Some steps of data compression performed by codecs are known. Depending on the particular type of data, different compression steps may occur of varying computational complexity. Because video data can be quite voluminous, various schemes of compression have been developed unique to video data. Both temporal and spatial compression may be performed. One example compression scheme is discrete cosign transformation (DCT) compression. Another is referred to as motion detection, or motion vector analysis. Generally, motion detection operates to determine which portion of a video image has changed from a previous image (i.e., what has “moved”). Only the portion of the image that has changed is then communicated, as opposed to the entire image. For example, if a person is speaking in front of a camera, the image from frame to frame may include an unchanging background, with only the speaker's face showing differences. In this case only the pixels of the image that make up the face may be compressed and communicated, with the background remaining constant from frame to frame.
Motion detection may be practiced in many different particular steps. Some codecs perform a detailed comparison of frames to determine change (e.g., a codec may “subtract” a second frame from a first to identify differences). Others perform other steps of analysis that may include additional opportunities for data savings. Use of motion vectors, for example, can further reduce the amount of data required to be communicated. In addition to searching an image only for changed portions (i.e., movement), motion vector analysis further attempts to identify a portion of the image that has changed, motion analysis steps may include identifying only the portion of a previous frame that has moved and simply code instructions to duplicate that portion in a new position in a subsequent frame. This may be accomplished, for instance, by calculating motion vectors that describe the movement.
For example, if a speaker is sweeping his arm across the screen as he speaks, a codec performing motion vector analysis may identify that the speaker's arm is shifting from frame to frame and determine the frame by frame shift. Rather than sending updated portions of the image data that include the arm in its new position, the codec will identify the portion of the previous frame that includes the arm and specify motion vectors that describe the direction and distance to shift the arm in the a sequential frame.
Compression steps such as motion vector analysis can be computationally intensive. A search and comparison of frames must be done to identify shifted portions. Further calculations must then be made to derive motion vectors that describe the direction and amount of shift. Generally, motion vector analysis is performed in 1, 2, 4, 8, 16, etc. pixel search areas. The larger the search area, the more computations are required.

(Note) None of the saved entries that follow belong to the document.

/-! ### Portage and the cascade sideband (chapters 02 and 20) -/

/-- R58, R59, R542 to R546: a genlock or mark pulse of its width is captured and ends a failover wait, any other is counted; the
master sends mark pulses with their instant, a member pairs them to steer its timebase and discards one that comes late; a lost heartbeat starts the failover
wait with event 499; the end of the wait, or of the start-up wait of position 0, gives the master role with event 498, as a ROLE
message and RELEASE_TO give it to another; contention releases SB_SYNC with event 509; an alert edge raises event 503. -/
def Obligations.CascadeRoles : Prop :=
  (∀ (ns : Nat) (s : State), s.sbReads = true → 500 ≤ ns → ns ≤ 2000 →
    execNext (.genlockPulse ns) s fun t =>
      s.changes t [] [.ptg, .pins, .tbs] ∧ t.tbs = { s.tbs with genCap := some s.tbs.now } ∧
      t.ptg = { s.ptg with pulseAt := some s.elapsed, pulseSeen := true, failover := none }) ∧
  (∀ (ns : Nat) (s : State), s.sbReads = true → 3000 ≤ ns → ns ≤ 5000 → s.tbs.markCap = none →
    execNext (.markPulse ns) s fun t =>
      s.changes t [] [.ptg, .pins, .tbs] ∧ t.tbs = { s.tbs with markCap := some s.tbs.now } ∧
      t.ptg = { s.ptg with pulseAt := some s.elapsed, pulseSeen := true, failover := none, markAt := some s.elapsed }) ∧
  (∀ (ns c : Nat) (s : State), s.sbReads = true → 3000 ≤ ns → ns ≤ 5000 → s.tbs.markCap = some c → s.tbsSrc = 2 →
    2 ≤ s.ptg.missed →
    execNext (.markPulse ns) s fun t =>
      s.changes t [F.TBS_STAT_MARK_VALID.key 0 0] [.ptg, .pins, .tbs] ∧ t.rd F.TBS_STAT_MARK_VALID = 0 ∧
      t.tbs = { s.tbs with markCap := some s.tbs.now }) ∧
  (∀ (ns : Nat) (s : State), s.sbReads = true → ns < 500 ∨ (2000 < ns ∧ ns < 3000) ∨ 5000 < ns →
    execNext (.invalidPulse ns) s fun t =>
      s.changes t [] [.tbs] ∧ t.tbs = { s.tbs with badPulses := s.tbs.badPulses + 1 }) ∧
  (∀ (next : Option Nat) (s : State), s.isMaster = true → s.pins.sbDrive = true →
    execNext (.markPulseSend next) s fun t =>
      s.changes t [] [.sent] ∧
      t.sent = s.toAll 1 [s.markInstant next] ++ .sbPulse true (s.markInstant next) :: s.sent) ∧
  (∀ (x : BitVec 64) (s : State), execNext (.mark x true) s fun t => t = s) ∧
  (∀ (x : BitVec 64) (c : Nat) (s : State), s.tbs.markCap = some c → s.tbsSrc = 2 → s.isMaster = false → 7 ≤ s.ptg.paired →
    c ≤ x.toNat → x.toNat < c + 2 ^ 31 →
    execNext (.mark x false) s fun t =>
      s.changes t [F.TBS_RATE_RATE.key 0 0, F.TBS_STAT_MARK_VALID.key 0 0] [.tbs, .ptg, .fresh] ∧
      t.rd F.TBS_STAT_MARK_VALID = 1 ∧ t.tbs.markCap = none ∧ t.tbs.slew = (x.toNat : Int) - c ∧ t.tbs.now = s.tbs.now ∧
      t.ptg = { s.ptg with paired := 8, missed := 0 }) ∧
  (∀ (s : State), s.ptg.pulseAt.getD s.ptg.bootAt + 2000000 ≤ s.elapsed → s.isMaster = false → s.startsUp = false →
    s.sbReads = true → s.heartbeatHeld = false → s.ptg.failover = none → s.room 499 →
    execNext .heartbeatLost s fun t =>
      s.changes t [lostKey] [.ptg, .pins, .inl] ∧
      t.ptg = { s.ptg with
        failover := some (s.elapsed + 3 * ((s.pos + 3 - s.masterPos) % 4) * 1000000), masterDip := false } ∧
      s.raises t [s.ev 499 0 0 false]) ∧
  (∀ (at_ : Nat) (s : State), s.ptg.failover = some at_ → at_ ≤ s.elapsed → s.room 498 →
    execNext .failoverWaitEnd s fun t =>
      s.changes t [F.PTG_CFG_MASTER.key 0 0, F.PTG_CFG_MASTER_POS.key 0 0, lostKey] [.ptg, .pins, .sent, .inl] ∧
      t.rd F.PTG_CFG_MASTER = 1 ∧ t.rd F.PTG_CFG_MASTER_POS = s.pos ∧ t.ptg.failover = none ∧
      t.sent = s.toAll 2 [s.pos] ++ s.sent ∧ s.raises t [s.ev 498 s.pos 0 false]) ∧
  (∀ (s : State), s.pos = 0 → s.isMaster = false → s.ptg.pulseSeen = false → s.sbReads = true →
    s.ptg.bootAt + 3000000 ≤ s.elapsed → s.room 498 →
    execNext .masterStartupTimeout s fun t =>
      s.changes t [F.PTG_CFG_MASTER.key 0 0, F.PTG_CFG_MASTER_POS.key 0 0, lostKey] [.ptg, .pins, .sent, .inl] ∧
      t.rd F.PTG_CFG_MASTER = 1 ∧ t.rd F.PTG_CFG_MASTER_POS = 0 ∧ t.sent = s.toAll 2 [0] ++ s.sent ∧
      s.raises t [s.ev 498 0 0 false]) ∧
  (∀ (q : Fin 4) (s : State), s.powered = true → s.room 498 →
    execNext (.role q) s fun t =>
      s.changes t [F.PTG_CFG_MASTER.key 0 0, F.PTG_CFG_MASTER_POS.key 0 0, lostKey] [.ptg, .pins, .inl] ∧
      t.rd F.PTG_CFG_MASTER = b2n (q.val == s.pos) ∧ t.rd F.PTG_CFG_MASTER_POS = q.val ∧ t.ptg.failover = none ∧
      s.raises t [s.ev 498 q.val 0 false]) ∧
  (∀ (ini : Initiator) (q : Fin 4) (s : State), s.onBus ini → s.isMaster = true → s.isSec ini = true → s.present q.val = true →
    q.val ≠ s.pos → s.room 498 →
    execNext (.releaseTo ini q) s fun t =>
      s.changes t [F.PTG_CFG_MASTER.key 0 0, F.PTG_CFG_MASTER_POS.key 0 0, lostKey] [.resp, .ptg, .pins, .sent, .inl] ∧ t.done ∧
      t.rd F.PTG_CFG_MASTER = 0 ∧ t.rd F.PTG_CFG_MASTER_POS = q.val ∧ t.sent = s.toAll 2 [q.val] ++ s.sent ∧
      s.raises t [s.ev 498 q.val 0 false]) ∧
  (∀ (ns : Nat) (s : State), s.pins.sbDrive = true → 100 < ns → s.room 509 →
    execNext (.turnContention ns) s fun t =>
      s.changes t [lostKey] [.pins, .inl] ∧ t.pins = { s.pins with sbDrive := false, sbContended := true } ∧
      s.raises t [s.ev 509 0 0 false]) ∧
  (∀ (level : Bool) (s : State), s.powered = true → s.rd F.PTG_ALERT_LEVEL = b2n !level → s.room 503 →
    execNext (.sbAlert level) s fun t =>
      s.changes t [F.PTG_ALERT_LEVEL.key 0 0, lostKey] [.ptg, .inl] ∧ t.rd F.PTG_ALERT_LEVEL = b2n level ∧
      t.ptg = { s.ptg with alertCap := some s.tbs.now } ∧
      s.raises t [s.ev 503 (b2n !level) 0 false])

/-- R535, R538 to R541, R544, R553: a member asks for the DIP token, the master grants it, and it returns; an announced DIP holds
the heartbeat until its END message; a link comes up with event 496 and adds the positions behind it, and goes down with event
497, takes them away and ends the remote access that it lost with an error; a starved link sends idle with event 501; a remote access goes out, and is served, answered or refused;
a flit that fails CHECK is NAKed and one out of order changes nothing. -/
def Obligations.PortageLinks : Prop :=
  (∀ (q : Fin 4) (s : State), s.cascade = true → s.isMaster = false → q.val = s.pos → s.present s.masterPos = true →
    execNext (.dipTokenRequest q) s fun t =>
      s.changes t [] [.sent] ∧ t.sent = .ptgMsg s.masterPos 5 [s.pos] :: s.sent) ∧
  (∀ (q : Fin 4) (s : State), s.cascade = true → s.isMaster = true → q.val ≠ s.pos → s.present q.val = true →
    s.ptg.holder = none →
    execNext (.dipTokenRequest q) s fun t =>
      s.changes t [] [.ptg, .sent] ∧ t.ptg = { s.ptg with holder := some q.val } ∧
      t.sent = .ptgMsg q.val 6 [] :: s.sent) ∧
  (∀ (s : State), s.cascade = true → s.isMaster = false →
    execNext .dipTokenGrant s fun t => s.changes t [] [.ptg] ∧ t.ptg = { s.ptg with token := true }) ∧
  (∀ (q : Fin 4) (s : State), s.isMaster = true → s.ptg.holder = some q.val →
    execNext (.dipTokenReturn q) s fun t => s.changes t [] [.ptg] ∧ t.ptg = { s.ptg with holder := none }) ∧
  (∀ (ms : Nat) (s : State), s.isMaster = false →
    execNext (.dipAnnounce ms) s fun t =>
      s.changes t [] [.ptg] ∧ t.ptg = { s.ptg with masterDip := true, dipUntil := s.elapsed + (ms + 1) * 1000000 }) ∧
  (∀ (s : State), s.ptg.masterDip = true →
    execNext .endMessage s fun t =>
      s.changes t [] [.ptg] ∧ t.ptg = { s.ptg with masterDip := false, pulseAt := some s.elapsed }) ∧
  (∀ (l : Fin 2) (p : Fin 4) (x : Word) (reach booting : BitVec 4) (s : State), s.linksMayTrain = true →
    s.rd F.PTG_LINK_STAT_UP l.val = 0 → s.domainOn (7 + l.val) = true → l.val < s.ptg.links.length → s.room 496 →
    execNext (.portageLinkUp l p x reach booting) s fun t =>
      s.changes t [F.PTG_LINK_STAT_UP.key l.val 0, F.PTG_LINK_STAT_PARTNER.key l.val 0, F.PTG_CFG_PRESENT.key 0 0,
        F.PTG_CFG_BOOTING.key 0 0, lostKey] [.ptg, .sent, .inl] ∧
      t.rd F.PTG_LINK_STAT_UP l.val = 1 ∧ t.rd F.PTG_LINK_STAT_PARTNER l.val = p.val ∧
      t.rd F.PTG_CFG_PRESENT = (s.rd F.PTG_CFG_PRESENT ||| s.others (reach.toNat ||| 2 ^ p.val)) % 16 ∧
      t.rd F.PTG_CFG_BOOTING = (if s.isMaster then
        (s.rd F.PTG_CFG_BOOTING ||| (booting.toNat &&& s.others (reach.toNat ||| 2 ^ p.val))) % 16 else s.rd F.PTG_CFG_BOOTING) ∧
      (t.ptgLink l.val).tx = 0 ∧ (t.ptgLink l.val).rx = 0 ∧ (t.ptgLink l.val).retry = [] ∧
      t.sent = t.reachNews l.val booting.toNat ++ s.sent ∧ s.raises t [s.ev 496 l.val 0 false]) ∧
  (∀ (l : Fin 2) (cause : Fin 3) (reach : BitVec 4) (s : State), s.rd F.PTG_LINK_STAT_UP l.val = 1 →
    (∀ q w, s.ptg.racc = some (q, w) → bit reach.toNat q = false) →
    (∀ k c, s.ptg.copies.getD k none = some c → bit reach.toNat c.dest = false) → l.val < s.ptg.links.length → s.room 497 →
    execNext (.portageLinkDown l cause reach) s fun t =>
      s.changes t [F.PTG_LINK_STAT_UP.key l.val 0, F.PTG_CFG_PRESENT.key 0 0, F.PTG_CFG_BOOTING.key 0 0, lostKey]
        [.ptg, .sent, .inl] ∧
      t.rd F.PTG_LINK_STAT_UP l.val = 0 ∧
      t.rd F.PTG_CFG_PRESENT = clearMask 4 (s.rd F.PTG_CFG_PRESENT) reach.toNat % 16 ∧
      t.rd F.PTG_CFG_BOOTING = clearMask 4 (s.rd F.PTG_CFG_BOOTING) reach.toNat % 16 ∧
      (t.ptgLink l.val).retry = [] ∧ t.sent = t.reachNews l.val 0 ++ s.sent ∧
      s.raises t [s.ev 497 (l.val + 4 * cause.val) 0 false]) ∧
  (∀ (l : Fin 2) (cause : Fin 3) (reach : BitVec 4) (q : Nat) (w : Bool) (s : State), s.rd F.PTG_LINK_STAT_UP l.val = 1 →
    s.ptg.racc = some (q, w) → bit reach.toNat q = true →
    (∀ k c, s.ptg.copies.getD k none = some c → bit reach.toNat c.dest = false) → l.val < s.ptg.links.length → s.room 497 →
    execNext (.portageLinkDown l cause reach) s fun t =>
      s.changes t [F.PTG_LINK_STAT_UP.key l.val 0, F.PTG_CFG_PRESENT.key 0 0, F.PTG_CFG_BOOTING.key 0 0,
        F.PTG_RACC_CTRL_BUSY.key 0 0, F.PTG_RACC_CTRL_ERR.key 0 0, lostKey] [.ptg, .sent, .inl] ∧
      t.rd F.PTG_LINK_STAT_UP l.val = 0 ∧ t.rd F.PTG_RACC_CTRL_BUSY = 0 ∧ t.rd F.PTG_RACC_CTRL_ERR = 1 ∧ t.ptg.racc = none ∧
      s.raises t [s.ev 497 (l.val + 4 * cause.val) 0 false]) ∧
  (∀ (l : Fin 2) (s : State), s.rd F.PTG_LINK_STAT_UP l.val = 1 → (s.ptgLink l.val).starvedAt = none → s.room 501 →
    execNext (.ptgStarved l) s fun t =>
      s.changes t [lostKey] [.ptg, .sent, .inl] ∧ t.sent = .portageIdle l.val :: s.sent ∧
      s.raises t [s.ev 501 l.val 0 false]) ∧
  (∀ (ini : Initiator) (q : Fin 4) (s : State), s.onBus ini → s.isSec ini = true → s.ptg.racc = none → s.present q.val = true →
    execNext (.remoteRead ini q) s fun t =>
      s.changes t [F.PTG_RACC_CTRL_WRITE.key 0 0, F.PTG_RACC_CTRL_DEST.key 0 0, F.PTG_RACC_CTRL_BUSY.key 0 0]
        [.resp, .ptg, .sent] ∧ t.done ∧
      t.rd F.PTG_RACC_CTRL_WRITE = 0 ∧ t.rd F.PTG_RACC_CTRL_DEST = q.val ∧ t.rd F.PTG_RACC_CTRL_BUSY = 1 ∧
      t.ptg = { s.ptg with racc := some (q.val, false) } ∧
      t.sent = .ptgMsg q.val 10 [4 * s.rd F.PTG_RACC_ADDR_OFFSET, 0, s.rd F.PTG_RACC_DATA_DATA] :: s.sent) ∧
  (∀ (ini : Initiator) (q : Fin 4) (s : State), s.onBus ini → s.isSec ini = true → s.ptg.racc = none → s.present q.val = true →
    execNext (.remoteWrite ini q) s fun t =>
      s.changes t [F.PTG_RACC_CTRL_WRITE.key 0 0, F.PTG_RACC_CTRL_DEST.key 0 0, F.PTG_RACC_CTRL_BUSY.key 0 0]
        [.resp, .ptg, .sent] ∧ t.done ∧
      t.rd F.PTG_RACC_CTRL_WRITE = 1 ∧ t.rd F.PTG_RACC_CTRL_DEST = q.val ∧ t.rd F.PTG_RACC_CTRL_BUSY = 1 ∧
      t.ptg = { s.ptg with racc := some (q.val, true) } ∧
      t.sent = .ptgMsg q.val 10 [4 * s.rd F.PTG_RACC_ADDR_OFFSET, 1, s.rd F.PTG_RACC_DATA_DATA] :: s.sent) ∧
  (∀ (l : Fin 2) (f : List Byte) (c : FlitContent) (s : State), s.rd F.PTG_LINK_STAT_UP l.val = 1 → flitGood f = false →
    execNext (.flitReceive l f c) s fun t =>
      s.changes t [] [.sent] ∧ t.sent = .ptgNak l.val (s.ptgLink l.val).rx :: s.sent) ∧
  (∀ (l : Fin 2) (f : List Byte) (c : FlitContent) (s : State), s.rd F.PTG_LINK_STAT_UP l.val = 1 → flitGood f = true →
    flitSeq f ≠ (s.ptgLink l.val).rx →
    execNext (.flitReceive l f c) s fun t => t = s) ∧
  (∀ (l : Fin 2) (f : List Byte) (w : Word) (q : Nat) (s : State), s.rd F.PTG_LINK_STAT_UP l.val = 1 → flitGood f = true →
    flitSeq f = (s.ptgLink l.val).rx → flitDest f = s.pos → flitClass f = 2 → s.ptg.racc = some (q, false) →
    l.val < s.ptg.links.length →
    execNext (.flitReceive l f (.answer false w)) s fun t =>
      s.changes t [F.PTG_RACC_CTRL_BUSY.key 0 0, F.PTG_RACC_DATA_DATA.key 0 0] [.ptg] ∧ t.rd F.PTG_RACC_CTRL_BUSY = 0 ∧
      t.rd F.PTG_RACC_DATA_DATA = w.toNat ∧ t.ptg.racc = none ∧
      (t.ptgLink l.val).rx = ((s.ptgLink l.val).rx + 1) % 4096) ∧
  (∀ (l : Fin 2) (f : List Byte) (o : Nat) (s : State), s.rd F.PTG_LINK_STAT_UP l.val = 1 → flitGood f = true →
    flitSeq f = (s.ptgLink l.val).rx → flitDest f = s.pos → flitClass f = 1 → s.rd F.PTG_CFG_REMOTE_EN = 0 →
    execNext (.flitReceive l f (.read o)) s fun t =>
      s.changes t [] [.ptg, .sent] ∧ t.sent = .ptgMsg (flitSrc f) 11 [1, 0] :: s.sent)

These and other steps of video data compression can place extreme demands on processors. Potentially, the processor can reach maximum utilization and cause application failure. Further, even if a maximum level of processor utilization is not reached, excessive video compression calculations can cause a processor to neglect other applications unrelated to the codec that are simultaneously being run. These problems are troublesome for videoconference codecs that may be used by a variety of different machines that utilize different processors and different secondary applications running thereon. In a videoconference with multiple attendees, for example, some participants may be using personal computers with relatively slow processors that must support numerous other simultaneous services and applications, while other participants may have dedicated servers with much more powerful processors. Some of the processors may be able to support intensive video compression analysis, while others of the machines can support only minimal compression.